Le scarni fonti storiche dell’epoca non ci illuminano purtroppo circa l’ubicazione di
questa sala che ipotizziamo dovesse essere abbastanza grande e atta ad accogliere i
sovrani, dal momento che essi erano abbastanza soliti spostarsi ad Aversa. In ogni
caso dovette essere un teatro di prestigio. Il maestro Scarlato Francisco che musicò
la commedia in questione era, infatti, Francesco Antonio Nicola Scarlatti (Palermo
1666 - Dublino 1741 ca.), fratello minore del celebre Alessandro e zio dell'altrettanto
famoso Domenico, il quale benché visse sempre all’ombra dei parenti più noti, fu un
abile musicista e ricevette parecchie nomine tra cui quella di maestro di cappella a
Palermo. Secondo alcuni musicologi a musicare tutte o alcune delle quindici arie non
dialettali della commedia (quelle cantate dai protagonisti romani, Claudia e Silvio)
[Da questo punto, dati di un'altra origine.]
/-- A phase's next state as a visit leaves it. While a capture runs, LIVE and PARKED slots go to the record and become
EMPTY; a slot that turns FAULTED in a save is kept in the record's FAULTED mask with its TAG (R50). -/
def Head.settle (h : Head) (p : Nat) (t : Slot) (value : W32) : Head :=
  match h.job with
  | none => h.setSlot p t
  | some j =>
    if h.mode ≠ .saving then h.setSlot p t
    else if t.state = .faulted then
      { h.setSlot p t with job := some { j with faulted := setBit64 j.faulted p, tags := tset p t.tag j.tags } }
    else if h.capturing then
      match t.state with
      | .live => { h.setSlot p {} with job := some { j with
          live := setBit64 j.live p, vals := tset p value j.vals, tags := tset p t.tag j.tags } }
      | .parked => { h.setSlot p {} with job := some { j with
          parked := setBit64 j.parked p, vals := tset p t.park j.vals, tags := tset p t.tag j.tags } }
      | _ => h.setSlot p t
    else h.setSlot p t

/-- A visit to an EMPTY slot: an admission token with MARKER none joins, in mode RUNNING (R46). -/
def visitEmpty (s : State) (e : Nat) (c : HeadCfg) (p : Nat) : State :=
  let h := s.hd e
  match h.mode, s.headInput e c c.admitCh with
  | .running, some (l, k) =>
    if k.tok.marker ≠ 0 then endVisit s e c none
    else if 64 ≤ h.ann.length then s
    else
      let tag : BitVec 24 := k.tok.data.setWidth 24
      let park := vget (s.peIn e c.plane.toNat).h c.initReg
      endVisit (((s.usePlane e c.plane.toNat).popAt e l c.admitCh).modHd e fun h =>
        (h.setSlot p { state := .parked, tag := tag, park := park }).announce annJoin p tag) e c none
  | _, _ => endVisit s e c none

/-- A visit to a DRAINING or FAULTED slot absorbs the loop-return (R46, R47). -/
def visitEnding (s : State) (e : Nat) (c : HeadCfg) (p : Nat) (t : Slot) : State :=
  match s.loopReturn e c p with
  | none => s
  | some (l, k) =>
    let h := s.hd e
    if t.state = .draining ∧ 64 ≤ h.ann.length then s
    else
      let err := k.tok.marker = 3
      endVisit ((s.popAt e l c.loopCh).modHd e fun h =>
        if t.state = .faulted then h.setSlot p {}
        else
          let h1 := if err ∧ h.mode = .saving then
              { h with job := h.job.map fun j => { j with faulted := setBit64 j.faulted p, tags := tset p t.tag j.tags } }
            else h
          (h1.setSlot p {}).announce (if err then annFault else annLeave) p t.tag) e c none

/-- A visit that fires, where the element selects the head's handler (R26) and the interval has a power token left: the
result goes round the loop with OPMK, or to the record of a save; a fatal condition, or texp's own error, sends one error
end-of-stream token instead (R46, R50, R210, R211). -/
def visitFire (s : State) (e : Nat) (c : HeadCfg) (p : Nat) (t : Slot) : State :=
  match s.regionAt (elemDist e), s.chosen e with
  | some r, some (_, f, ops) =>
    if f.rot = false ∨ r.pool = 0 then s
    else
      let capturing := (s.hd e).capturing
      let w := f.word 5
      let a := f.sel w (swSa w)
      let n := s.firingNumber e
      let s1 := (s.fire e f ops [(c.opnd, t.src)]).settlePass e
      let t0 := { t with opv := false }
      if f.broken then
        endVisit (s1.modHd e fun h => (h.settle p { t0 with state := .faulted } 0).announce annFault p t.tag) e c
          (some (loopTok p f.errorData 3 n))
      else if t.opmk = 2 then
        endVisit (s1.modHd e fun h => h.settle p { t0 with state := .draining } 0) e c (some (loopTok p a 2 n))
      else
        endVisit (s1.modHd e fun h => h.settle p { t0 with state := .live } a) e c
          (if capturing then none else some (loopTok p a t.opmk n))
  | _, _ => s

/-- The head's own act on an error-marked loop-return or operand, no firing and for no power token (R46, R232): one error
end-of-stream token on the loop edge and on each other edge that the handler emits to (R17, R210), the row state
cleared. Where both are marked the loop-return's DATA goes on (DESIGN CHOICE, log 132). -/
def visitError (s : State) (e : Nat) (c : HeadCfg) (p : Nat) (t : Slot) (ret : Option (Nat × Held)) (data : W32) : State :=
  let pe := s.peIn e c.plane.toNat
  let f0 := c.firing pe p t data
  let f := { f0 with pe := pe.clearRow c.h (f0.word 3), conds := 0, state := .error data }
  if 64 ≤ (s.hd e).ann.length ∨ s.edgeRoom e f = false ∨ s.clear e (c.edge 3) = false ∨ (s.pe e).donePend.isSome = true then s
  else
    let s1 := match ret with
      | some (l, _) => s.popAt e l c.loopCh
      | none => s
    let s2 := ((s1.usePlane e c.plane.toNat).modPe e fun _ => f.pe).emit e f.leaves.toks
    endVisit (s2.modHd e fun h => (h.settle p { t with state := .faulted, opv := false } 0).announce annFault p t.tag) e c
      (some (loopTok p data 3))

/-- A visit to a LIVE or PARKED slot (R46, R49). -/
def visitStream (s : State) (e : Nat) (c : HeadCfg) (p : Nat) (t : Slot) : State :=
  let h := s.hd e
  let ret := if t.state = .live then s.loopReturn e c p else none
  if t.state = .live ∧ ret.isNone = true then s
  else
    let retErr := match ret with
      | some (_, k) => k.tok.marker == 3
      | none => false
    let value := match ret with
      | some (_, k) => k.tok.data
      | none => t.park
    if retErr || (t.opv && t.opmk == 3) then visitError s e c p t ret (if retErr then value else t.opnd)
    else if t.opv then visitFire s e c p t
    else if c.lockstep ∧ h.mode = .running then s
    else
      let taken := match ret with
        | some (l, _) => s.popAt e l c.loopCh
        | none => s
      endVisit (taken.modHd e fun h => h.settle p { t with state := .parked, park := value } 0) e c none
concorse lo stesso Alessandro. Di certo due arie risultano trasportate di peso dagli
Inganni Felici di quest’ultimo:una è l’aria Bramo pace e non m’ascolta di Alceste
(atto III, scena 1) messa in bocca a Claudia con qualche variante nel Petracchio (atto
III, scena 8); l’altra è un duetto tra Armidoro e Agarista (atto II, scena 2) mantenuto
integralmente da Silvio. Relativamente a questa commedia un’altra annotazione
interessante riguarda il debutto in palcoscenico, nelle vesti dell’anziana Popa, del
tenore Simone de Falco il più grande attore – cantante dell’opera buffa napoletana del
Settecento, beniamino incontrastato del pubblico del Teatro dei Fiorentini di Napoli,
specializzato in ruoli di «vecchia trammèra» (donna furba e ingannatrice).
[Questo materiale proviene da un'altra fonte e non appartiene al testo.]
-- ==== Sys2Proof/Machine/BarRead.lean ====
section
/-! DEFINITION. What the host reads: the registers of the BARs and scheduler memory (16 R305; the register tables of 16, 17,
19 and 22). A read changes nothing, so it is a function of the state. -/

namespace Sys2Proof.Machine

/-- Fields of a register: the value and the lowest bit of each. -/
def regWord (fs : List (Nat × Nat)) : BitVec 64 := BitVec.ofNat 64 (fs.map fun (v, lo) => v * 2 ^ lo).sum

/-- A condition as a one-bit field. -/
def bit (b : Bool) : Nat := if b then 1 else 0

/-- PARTWS of a partition, and PARTCTL (16 R317, Table D-9). -/
def Partition.ctl (p : Partition) : BitVec 64 :=
  regWord [(p.bindto.toNat, 32), (p.tokens.toNat, 24), (p.tokMax.toNat, 16), (p.tokRate.toNat, 8)]

/-- PROGRESS of a bank: while its partition is switched out, the COUNT committed before (16 R310, Table D-6). -/
def Bank.progressWord (k : Bank) : BitVec 64 :=
  regWord [((if k.suspended then k.frozen else k.progress).toNat, 0), (bit k.suspended, 32)]

/-- BANKSTAT of a bank (16 Table D-6). -/
def Bank.stat (k : Bank) : BitVec 64 := regWord [(k.lastErr.toNat, 8), (k.dropped.toNat, 16), (k.failed.toNat, 32)]

/-- A gang register (16 R321, Table D-10); a write that waits for its instant does not show. -/
def Gang.read (g : Gang) (off : Nat) : BitVec 64 :=
  match off with
  | 0x3000 => g.epoch
  | 0x3008 => g.n.setWidth 64
  | 0x3010 => regWord [(bit (g.n != 0), 0), (bit g.raised, 1), (bit g.skipped, 2), (g.index.toNat, 8)]
  | _ => if 0x3100 ≤ off ∧ off < 0x3300 then tgetD ((off - 0x3100) / 8) g.ent else 0

/-- A scheduler register (16 R306, R307, R311, R318, R324, R325); the write-only ones read zero. -/
def HostRegs.read (h : HostRegs) (off : Nat) : BitVec 64 :=
  match off with
  | 0x4000 => h.drainth.setWidth 64
  | 0x4080 => regWord [(bit h.loadBusy, 0), (bit h.cmdIgn, 1)]
  | 0x4088 => h.deperr.setWidth 64
  | 0x4098 => h.bindst.setWidth 64
  | 0x40A8 => regWord [(bit h.dbErr, 0)]
  | 0x40B8 => h.unloadSt.setWidth 64
  | _ => 0

/-- A paging, notification or migration register from 0x5200 on (17 Table D-14); the write-only ones read zero. -/
def Paging.read (p : Paging) (off : Nat) : BitVec 64 :=
  match off with
  | 0x5200 => p.hotth.setWidth 64
  | 0x5208 => p.deadline.setWidth 64
  | 0x5210 => p.fpcfg
  | 0x5220 => p.fpcount.setWidth 64
  | 0x5230 => p.nqbase
  | 0x5238 => p.nqctl
  | 0x5240 => p.nqhead.setWidth 64
  | 0x5248 => p.nqtail.setWidth 64
  | 0x5250 => p.nqlost.setWidth 64
  | 0x5258 => p.latedrop.setWidth 64
  | 0x5268 => regWord [(bit p.tlbinv.isSome, 0)]
  | 0x5270 => p.mig.src
  | 0x5280 => regWord [(p.mig.state.toNat, 0), (p.mig.err.toNat, 8)]
  | _ => 0

/-- MODHEALTH (22 Table F-2). -/
def State.modhealth (s : State) : BitVec 64 :=
  regWord [(s.capacity, 0), (639 - s.capacity, 16), (s.fleet.replth.toNat, 32), (bit s.fleet.sysfault, 62),
    (bit s.fleet.replace, 63)]

/-- RETMAP[i]: bit j is RETIRED of district 64 i + j (22 R377). -/
def State.retmap (s : State) (i : Nat) : BitVec 64 :=
  regWord ((List.range 64).map fun j => (bit (s.distReg (64 * i + j)).retired, j))

/-- A register of fleet operation, counters, capture and traces (22 R377, R380-R382). -/
def State.fleetRead (s : State) (off : Nat) : BitVec 64 :=
  let f := s.fleet
  match off with
  | 0x8400 => s.modhealth
  | 0x8490 => f.ctrres
  | 0x8498 => regWord [(bit f.ctrq.isSome, 0), (f.ctrerr.toNat, 8), (f.ctrn.toNat, 16)]
  | 0x84A0 => f.cpcap
  | 0x84A8 => regWord [(f.cpst.toNat, 0), (f.cpn.toNat, 8)]
  | 0x84B0 => f.trcctl
  | 0x84B8 => f.trchead.setWidth 64
  | 0x84C0 => f.trctail.setWidth 64
  | 0x84C8 => f.trclost.setWidth 64
  | 0x84D0 => f.trcsamp.setWidth 64
  | _ => if 0x8410 ≤ off ∧ off < 0x8460 then s.retmap ((off - 0x8410) / 8) else 0

/-- A register of BAR 0 as it reads; an offset that no table assigns reads zero. -/
def State.bar0Read (s : State) (off : Nat) : BitVec 64 :=
  if 0x1000 ≤ off ∧ off < 0x1200 then (tgetD ((off - 0x1000) / 8) s.banks).cfg
  else if 0x2000 ≤ off ∧ off < 0x2400 then
    let p := tgetD ((off - 0x2000) / 16) s.parts
    if off % 16 = 0 then p.ws else p.ctl
  else if 0x3000 ≤ off ∧ off < 0x4000 then s.gang.read off
  else if 0x4000 ≤ off ∧ off < 0x5000 then s.hostif.read off
  else if 0x5000 ≤ off ∧ off < 0x5200 then (tgetD ((off - 0x5000) / 8) s.parts).otcfg
  else if 0x5200 ≤ off ∧ off < 0x6000 then s.paging.read off
  else if off = 0x6008 then s.boot.attReq
  else if off = 0x6010 then s.boot.attSt.setWidth 64
  else if 0x7000 ≤ off ∧ off < 0x8400 then (s.distReg ((off - 0x7000) / 8)).mirror
  else if 0x8400 ≤ off then s.fleetRead off
  else 0

/-- A register of a bank page (16 Table D-6). -/
def State.bankRead (s : State) (off : Nat) : BitVec 64 :=
  let k := tgetD (off / 4096) s.banks
  if 0x40000 ≤ off then 0
  else match off % 4096 with
    | 0x40 => k.tail.setWidth 64
    | 0x48 => k.progressWord
    | 0x50 => k.stat
    | _ => 0

/-- What a host read of so many bytes at an offset of a BAR returns (R305): zero for a width other than 8 or a misaligned
offset. While the ROM runs, BOOTST alone answers (19 R362); what does not answer reads zero, and so do the registers whose
tables name no read: PERFSEL and CTRQ (DESIGN CHOICE, log 85). -/
def State.barRead (s : State) (bar off bytes : Nat) : BitVec 64 :=
  if bytes ≠ 8 ∨ off % 8 ≠ 0 then 0
  else if bar = 0 ∧ off = 0x6000 then s.boot.status
  else if s.boot.state = 1 then 0
  else if bar = 0 then s.bar0Read off
  else if bar = 2 then s.bankRead off
  else if bar = 4 ∧ off < 0xC0000 then BitVec.ofNat 64 (mgetN off 8 s.sched)
  else 0

end Sys2Proof.Machine
end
Ad Aversa la commedia buffa dovette godere una buona fortuna se è vero che più
tardi, nel 1732, un altro libretto registra l’esecuzione della commedia, musicata da un
non meglio conosciuto Peppe Ventura e dedicata al Governatore della città, il conte
Francesco Antonio Volturale, Prizeta correvata. Commedja acconciata e fenuta da
Pietro Trinchera. Da rappresentarese a lo Teatro nuovo de la Cetà d’Aversa.
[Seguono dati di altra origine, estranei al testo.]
/-- A page of an object of a region's partition as a PORT finds it, where no cache holds anything: object, page, and entry of
an access (17 R327 to R329). -/
def pageAt (s : State) (r : Region) (obj : BitVec 24) (off n : Nat) (rights : BitVec 8) (o : Obj) (e : Nat) : Prop :=
  s.objectOf r.part.toNat obj.toNat = some o ∧ off + n ≤ o.limit ∧ rights &&& ~~~o.ceil = 0 ∧
    e = mgetN (o.ptaddr + 8 * (off / o.pageSize)) 8 s.hbm

/-- An entry maps a page of HBM that takes writes: VALID, LOC 0, ATTR below 3, WB 0, and for a large page an aligned frame. -/
def inHbm (o : Obj) (e : Nat) : Prop :=
  e.testBit 23 = true ∧ e / 2 ^ 24 % 16 < 3 ∧ e.testBit 19 = false ∧ (o.large = true → e / 2 ^ 28 % 256 = 0)

/-- Bytes at the HBM places of some offsets of a page are `bs` in turn, and every other byte is as in `m`. -/
def putsAt (m m' : Memory) (place : Nat → Nat) (run : List Nat) (bs : List Byte) : Prop :=
  (∀ (i a : Nat) (b : Byte), run[i]? = some a → bs[i]? = some b → mget (place a) m' = b) ∧
    ∀ x, (∀ a ∈ run, x ≠ place a) → mget x m' = mget x m

/-- The HBM address of an offset of an object's page. -/
def placeOf (o : Obj) (e off : Nat) : Nat := e / 2 ^ 28 % 2 ^ 24 * 65536 + off % o.pageSize

end Sys2Proof.Spec

open Sys2Proof Sys2Proof.Machine Sys2Proof.Spec

/-- The worked encodings of 06, 07, 08 and 21. -/
def Obligations.WordsWrittenOutDecode : Prop :=
  means 0x02B2A401 none (.aluAdd 11 5 9) ∧ means 0x10507FFD none (.addi 5 0 (-3)) ∧ means 0x18528004 none (.shli 5 5 4) ∧
  means 0x0C510000 (some 0x12345678) (.liZx 5 0x12345678) ∧ means 0x04229803 none (.cmpLt 2 5 6) ∧
  means 0x06531E01 none (.fpuAdd 5 6 7 2) ∧ means 0x03040011 none (.aluOr 16 8 0) ∧
  means 0x70182080 none (.rep 3 1 1 0) ∧ means 0x40205003 none (.capBase 1 0 5) ∧
  means 0x40226004 none (.capLen 1 1 6) ∧ means 0x40220035 none (.capAnd 1 1 3) ∧
  means 0x60028001 none (.stepBegin 5) ∧ means 0x78502201 none (.sysRd 5 0x022) ∧
  means 0x58000000 none (.wait 0 0 0 0) ∧ means 0x305300E2 none (.memLdW 5 6 0 2 2) ∧
  means 0x30730289 none (.memStW 7 6 0 0 9) ∧ means 0x348301C0 none (.amoFaddW 8 6 0 0 0) ∧
  means 0x5A000010 none .syncRbar ∧ means 0x5A028020 none (.syncSparge 5) ∧
  means 0x50440080 (some 0x37737400) (.strmBind 2 4 0 3 59 155 5) ∧ means 0x53228003 none (.engCopy 5) ∧
  means 0x54952C02 none (.rackLoad 9 10 11) ∧ means 0x5C028001 none (.schedPitch 5) ∧
  means 0x78000010 none .sysTret ∧ means 0x78000020 none .sysHalt ∧ means 0x78000021 none .sysIdle ∧
  means 0x20BFFFFC none (.br 2 1 0x1FFFFC) ∧ means 0x22200003 none (.call 0 1 3) ∧
  means 0x300A0280 none (.memStW 0 20 0 0 0) ∧ means 0x309500C0 none (.memLdW 9 10 0 0 0) 

/-- Decode and encode agree (06 R120 to R124): no bit of an encoding is dropped. An instruction with words is one of the
sequencer; a step of the device has none. -/
def Obligations.EncodingsDecodeBack : Prop :=
  ∀ (i : Instr) (rest : List Byte), i.wf = true → encode i ≠ [] → decode (encodeBytes i ++ rest) = .ok (i, rest)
Addeddecata a lo illustrissimo segnore lo segnore Conte D. Franciesco Antonio
Volturale, Patrizio Reggetano, Covernatore de la stessa Cetà d’Averza, e tenemiente
suoje, (Napoli, Società di Storia Patria, Fondo Bartolommeo Capasso). Del resto non
va dimenticato che Aversa, alla pari di tutti o quasi tutti i paesi della zona circostante
rappresenta, sul piano storico, la continuazione dell’antica città di Atella, patria delle
famose fabulae satiriche.
Un terzo ed ultimo libretto noto relativo alla rappresentazione dell’opera L’inganno
amoroso, musicata da Pietro Gugliemi (Roma, Biblioteca Angelica), documenta che
il teatro era ancora attivo nel 1789. Dopo di che le fonti storiche tacciono. Riguardo il
tentativo di Parente sappiamo, invece, ahimè, come andarono a finire le cose.
Bisogna aspettare il 1889 perché Aversa, patria di Jommelli, Cimarosa e Andreozzi,
riabbia con un primo rudimentale teatro in legno, il Cimarosa (riedificato poi, nel
1924, in tufo e cemento), il suo teatro.